After killing Captain Chris, removing the protective hedge from the proverbial Eve (Daniels), David attempts to seduce her and is met with resistance from the “angel” of The Covenant, the android Walter. As this war ensues between the angels, David continues trying to convert Walter to his coup against their maker, quoting that most ominous line from Milton’s Paradise Lost, “Better to reign in hell than serve in heaven.”
After killing Walter, David assumes his identity, transforming himself, as it were, into an angel of light, so as to make his way aboard The Covenant. And after consigning Daniels and the rest of the colonists to their stasis pods for the seven-year journey to another garden planet (or perhaps back to Earth?), David calls on the ship’s computer to play Wagner’s Entry of the Gods into Valhalla. This is the music accompanying his triumphal entry into the interior chambers of the ship which housed all humans, animals, and seeds in suspended animation. And there he deposits a number of xenomorph larvae. This of course, represents his having conquered his Creator, the usurpation of the throne of heaven, his ushering in his own demonic reign, and his damnation of all mankind.
Yeah, it’s a story of Satan’s victory over God. Illuminism.
My wife saw most of these things in the film as well but to present, among the Christians I’ve asked, and among the reviews I’ve read, precious few others have. Which is frankly remarkable to me. The metanarrative of the film proves entirely invisible to most. Even believers. The only way the populace can be this insensate to such hamfisted analogy is that they are both ignorant of Christianity and well-inured to the Luciferian worldview.
In fact, upon my asking for their interpretation, most look askance and deny there to be any meaning in it: “It’s just a mindless scifi flick. It’s just fun. And if you start seeing some higher meaning in it, you should seek professional help.”
Yeah. Those who answer this way — who are entirely blind to it and love it — are converts to the doctrines that they cannot even see. They are fish who don’t know they’re wet. Besides biblical ignorance, the metanarrative is invisible to them also because it is concursive with the way they think anyway. And despite being reduced in this way to automata, the perspectives which they unwittingly embrace overflow into their general convictions of things in a thousand ways, but especially as regards free agency. In this essential way, they identify with the Lucifer character striking at God as well as his vengeful predation on mankind.
Moreover, if they are blind to all this visceral pro-Lucifer programming, how much less do they see the pro-miscegenation themes, or the implications of the engineers being White giants and their language being Proto-European? They certainly aren’t prepared to consider the implications of the story having been written by the Sabbatean misanthrope Michael Green.

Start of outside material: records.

-- ==== Sys2Proof/Syntax.lean ====
section
/-!
DEFINITION. The instructions: one constructor for each row of spec/opcode_table.json. The core tells two classes
of instruction apart (R60, R61) and has five commands without an encoding (R72); the other eleven rows are the
entries of the fixture table T0 (spec/95_test_vectors.md, section 3).
-/

namespace Sys2Proof

/-- The five interrupt kinds (R66). The set is closed (D5). -/
inductive Kind where
  | vblank
  | lcdstat
  | timer
  | serial
  | joypad
  deriving DecidableEq, Repr

/-- One constructor per row of the opcode table. -/
inductive Instr where
  /-- `OP_PRIMARY b`: the one-byte instruction whose opcode byte is `b` (R88). -/
  | opPrimary (b : Byte)
  /-- `OP_EXTENDED x`: the two-byte instruction `ESC, x` (R87). -/
  | opExtended (x : Byte)
  /-- `STEP`: the core's single entry point (R80, R92). -/
  | step
  /-- `REQ_INT(k)` (R130). -/
  | reqInt (k : Kind)
  /-- `PENDING()` (R132). -/
  | pending
  /-- `SERVICE(k)` (R140). -/
  | service (k : Kind)
  /-- `ADVANCE(c)` (R150). -/
  | advance (c : Nat)
  /-- T0: `NOP`. -/
  | nop
  /-- T0: `HALT`. -/
  | halt
  /-- T0: `EI`. -/
  | ei
  /-- T0: `DI`. -/
  | di
  /-- T0: `LD A,n`. -/
  | ldAN (n : Byte)
  /-- T0: `LDH (n),A`. -/
  | ldhNA (n : Byte)
  /-- T0: `DEC A`. -/
  | decA
  /-- T0: `JR NZ,e`. -/
  | jrNzE (e : Byte)
  /-- T0: `JR e`. -/
  | jrE (e : Byte)
  /-- T0: `RETI`. -/
  | reti
  /-- T0: `SWAP A`, the one extended entry. -/
  | swapA
  deriving DecidableEq, Repr

/-- The ten primary entries of the fixture table T0. -/
inductive Fixture where
  | nop
  | halt
  | ei
  | di
  | ldAN
  | ldhNA
  | decA
  | jrNzE
  | jrE
  | reti
  deriving DecidableEq, Repr

end Sys2Proof
end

Because every story is born of worldview, every narrative is selling a worldview. And if Christians do not reawaken to this reality, Christendom may be overwhelmed by alien narratives for centuries to come. We must resume our mantle as the culture-makers, casting down all the vain things which exalt themselves against the knowledge of God. Until epistemologically conscious Christian bards come forth to do battle once more, the alien covenant holds sway. Our people cannot defend faith or folk until they can perceive the attacks at this level and refute them there — at the level of doctrine. And this is our mandate.